### Required work
Starting from the line that contains "resp := tabKeep", give back every line through the end of the listing exactly as written and no other line.
___
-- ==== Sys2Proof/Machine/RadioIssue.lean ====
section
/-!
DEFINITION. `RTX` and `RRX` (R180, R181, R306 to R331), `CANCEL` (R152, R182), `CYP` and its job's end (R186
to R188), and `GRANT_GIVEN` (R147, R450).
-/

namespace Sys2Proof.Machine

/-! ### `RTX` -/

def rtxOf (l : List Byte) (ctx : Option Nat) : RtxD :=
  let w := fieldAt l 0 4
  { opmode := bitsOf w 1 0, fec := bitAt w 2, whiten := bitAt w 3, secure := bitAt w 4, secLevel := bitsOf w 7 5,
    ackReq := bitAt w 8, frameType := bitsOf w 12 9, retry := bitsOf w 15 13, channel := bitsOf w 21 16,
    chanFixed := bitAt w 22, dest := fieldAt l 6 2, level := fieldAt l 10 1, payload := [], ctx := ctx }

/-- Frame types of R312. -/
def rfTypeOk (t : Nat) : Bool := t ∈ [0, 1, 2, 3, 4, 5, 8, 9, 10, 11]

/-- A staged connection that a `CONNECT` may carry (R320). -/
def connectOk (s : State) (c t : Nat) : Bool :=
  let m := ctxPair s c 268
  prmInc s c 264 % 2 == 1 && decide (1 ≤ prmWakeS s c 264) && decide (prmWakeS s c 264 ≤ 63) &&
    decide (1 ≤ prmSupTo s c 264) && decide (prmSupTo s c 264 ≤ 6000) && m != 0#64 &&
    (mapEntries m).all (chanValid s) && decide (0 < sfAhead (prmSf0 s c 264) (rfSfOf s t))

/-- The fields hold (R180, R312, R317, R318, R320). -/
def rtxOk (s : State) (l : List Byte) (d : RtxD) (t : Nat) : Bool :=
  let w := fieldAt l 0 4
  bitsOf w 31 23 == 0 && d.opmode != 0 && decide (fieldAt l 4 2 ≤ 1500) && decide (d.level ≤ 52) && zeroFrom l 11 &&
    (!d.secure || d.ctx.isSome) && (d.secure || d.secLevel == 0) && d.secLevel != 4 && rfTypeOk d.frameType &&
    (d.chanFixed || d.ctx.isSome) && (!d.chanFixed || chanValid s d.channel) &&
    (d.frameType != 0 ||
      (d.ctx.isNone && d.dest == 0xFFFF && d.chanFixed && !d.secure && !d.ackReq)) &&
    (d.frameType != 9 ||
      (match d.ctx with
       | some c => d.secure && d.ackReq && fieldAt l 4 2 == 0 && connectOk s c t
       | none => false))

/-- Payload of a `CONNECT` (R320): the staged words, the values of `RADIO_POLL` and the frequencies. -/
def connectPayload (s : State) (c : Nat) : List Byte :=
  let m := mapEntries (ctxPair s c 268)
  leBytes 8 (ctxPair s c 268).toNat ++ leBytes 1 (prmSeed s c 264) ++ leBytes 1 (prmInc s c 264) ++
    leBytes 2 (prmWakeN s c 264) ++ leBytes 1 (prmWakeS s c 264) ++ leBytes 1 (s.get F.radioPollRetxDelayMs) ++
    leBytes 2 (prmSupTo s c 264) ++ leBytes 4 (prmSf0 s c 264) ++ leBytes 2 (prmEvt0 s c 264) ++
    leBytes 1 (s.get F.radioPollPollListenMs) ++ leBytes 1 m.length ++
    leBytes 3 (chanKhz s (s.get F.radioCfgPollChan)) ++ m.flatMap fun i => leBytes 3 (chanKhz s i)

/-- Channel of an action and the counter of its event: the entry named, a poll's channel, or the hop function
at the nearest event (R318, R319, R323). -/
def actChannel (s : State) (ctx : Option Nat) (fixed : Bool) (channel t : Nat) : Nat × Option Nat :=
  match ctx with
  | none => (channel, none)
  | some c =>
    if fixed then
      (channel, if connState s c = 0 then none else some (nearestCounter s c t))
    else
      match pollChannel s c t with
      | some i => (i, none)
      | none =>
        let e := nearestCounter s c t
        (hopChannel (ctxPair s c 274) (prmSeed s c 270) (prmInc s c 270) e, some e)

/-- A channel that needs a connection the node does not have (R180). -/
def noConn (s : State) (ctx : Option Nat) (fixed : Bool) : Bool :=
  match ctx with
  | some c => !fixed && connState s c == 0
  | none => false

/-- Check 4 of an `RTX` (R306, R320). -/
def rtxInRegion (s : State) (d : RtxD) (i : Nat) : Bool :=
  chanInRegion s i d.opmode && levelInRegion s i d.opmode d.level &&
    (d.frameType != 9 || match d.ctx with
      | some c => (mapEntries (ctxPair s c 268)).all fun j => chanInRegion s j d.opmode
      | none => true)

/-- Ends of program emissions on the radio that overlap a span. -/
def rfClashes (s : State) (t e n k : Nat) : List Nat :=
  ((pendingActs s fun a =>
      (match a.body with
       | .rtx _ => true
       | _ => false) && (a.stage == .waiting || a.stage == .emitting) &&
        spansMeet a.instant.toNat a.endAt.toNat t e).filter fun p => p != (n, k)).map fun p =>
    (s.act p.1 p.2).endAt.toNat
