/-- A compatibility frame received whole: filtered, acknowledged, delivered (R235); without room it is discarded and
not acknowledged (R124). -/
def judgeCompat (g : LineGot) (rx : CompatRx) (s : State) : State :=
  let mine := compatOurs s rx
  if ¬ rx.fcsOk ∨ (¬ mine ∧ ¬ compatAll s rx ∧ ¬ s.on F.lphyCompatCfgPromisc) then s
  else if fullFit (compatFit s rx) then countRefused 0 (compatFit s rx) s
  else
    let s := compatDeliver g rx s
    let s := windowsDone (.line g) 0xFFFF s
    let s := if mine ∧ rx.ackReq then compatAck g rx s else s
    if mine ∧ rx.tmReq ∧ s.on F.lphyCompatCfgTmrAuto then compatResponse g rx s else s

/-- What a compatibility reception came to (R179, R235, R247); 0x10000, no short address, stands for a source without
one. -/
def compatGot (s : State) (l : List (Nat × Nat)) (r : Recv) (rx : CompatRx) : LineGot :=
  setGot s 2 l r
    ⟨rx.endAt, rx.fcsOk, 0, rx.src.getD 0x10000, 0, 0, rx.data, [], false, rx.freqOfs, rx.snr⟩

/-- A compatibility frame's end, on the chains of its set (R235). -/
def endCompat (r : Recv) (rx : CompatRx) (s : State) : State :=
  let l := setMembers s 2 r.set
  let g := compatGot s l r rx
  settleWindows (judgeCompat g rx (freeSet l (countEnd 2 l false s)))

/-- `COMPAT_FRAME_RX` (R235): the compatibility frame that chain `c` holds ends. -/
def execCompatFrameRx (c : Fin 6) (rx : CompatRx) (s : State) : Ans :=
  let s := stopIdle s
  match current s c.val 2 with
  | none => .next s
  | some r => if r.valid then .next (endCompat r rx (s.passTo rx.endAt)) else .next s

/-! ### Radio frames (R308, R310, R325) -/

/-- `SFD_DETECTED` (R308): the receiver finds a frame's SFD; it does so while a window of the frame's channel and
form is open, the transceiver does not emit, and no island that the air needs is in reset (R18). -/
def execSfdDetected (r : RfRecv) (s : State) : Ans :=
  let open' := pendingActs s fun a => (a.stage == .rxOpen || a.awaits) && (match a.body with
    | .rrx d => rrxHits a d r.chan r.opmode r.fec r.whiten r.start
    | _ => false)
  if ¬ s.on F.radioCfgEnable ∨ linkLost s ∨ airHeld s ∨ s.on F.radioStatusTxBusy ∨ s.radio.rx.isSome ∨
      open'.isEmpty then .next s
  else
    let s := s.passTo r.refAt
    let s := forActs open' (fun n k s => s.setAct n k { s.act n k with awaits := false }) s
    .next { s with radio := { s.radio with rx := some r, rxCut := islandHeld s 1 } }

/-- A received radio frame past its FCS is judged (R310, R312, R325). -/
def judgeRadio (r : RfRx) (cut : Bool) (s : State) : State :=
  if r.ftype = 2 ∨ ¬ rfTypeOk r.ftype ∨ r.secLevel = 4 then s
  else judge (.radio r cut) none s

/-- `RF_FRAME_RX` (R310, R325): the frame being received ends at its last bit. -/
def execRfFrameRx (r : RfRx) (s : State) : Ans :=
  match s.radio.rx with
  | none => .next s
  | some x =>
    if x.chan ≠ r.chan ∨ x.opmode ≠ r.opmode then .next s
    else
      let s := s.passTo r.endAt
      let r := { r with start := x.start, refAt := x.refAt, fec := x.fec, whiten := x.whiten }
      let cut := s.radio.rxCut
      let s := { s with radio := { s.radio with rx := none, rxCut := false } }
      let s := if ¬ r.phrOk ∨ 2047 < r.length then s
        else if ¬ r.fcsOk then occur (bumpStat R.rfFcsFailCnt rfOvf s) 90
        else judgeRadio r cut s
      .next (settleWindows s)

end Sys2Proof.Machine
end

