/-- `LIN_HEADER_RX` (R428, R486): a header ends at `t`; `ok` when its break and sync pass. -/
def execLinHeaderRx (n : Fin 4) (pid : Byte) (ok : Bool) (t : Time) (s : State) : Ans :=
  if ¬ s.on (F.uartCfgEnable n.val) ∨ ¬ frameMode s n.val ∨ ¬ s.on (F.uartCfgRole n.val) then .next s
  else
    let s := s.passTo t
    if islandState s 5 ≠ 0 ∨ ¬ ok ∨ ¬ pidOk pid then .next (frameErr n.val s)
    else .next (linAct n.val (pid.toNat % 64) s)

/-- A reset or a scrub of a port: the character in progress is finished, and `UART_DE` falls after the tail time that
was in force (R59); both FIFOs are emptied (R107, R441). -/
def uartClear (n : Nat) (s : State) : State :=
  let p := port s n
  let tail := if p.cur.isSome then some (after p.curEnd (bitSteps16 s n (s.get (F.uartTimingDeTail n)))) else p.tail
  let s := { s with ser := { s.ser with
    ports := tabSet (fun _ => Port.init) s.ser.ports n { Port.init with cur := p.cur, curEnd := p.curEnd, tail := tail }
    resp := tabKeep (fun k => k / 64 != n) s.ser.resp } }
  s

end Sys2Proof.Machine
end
___
### Output of the exercise
    resp := tabKeep (fun k => k / 64 != n) s.ser.resp } }
  s

end Sys2Proof.Machine
end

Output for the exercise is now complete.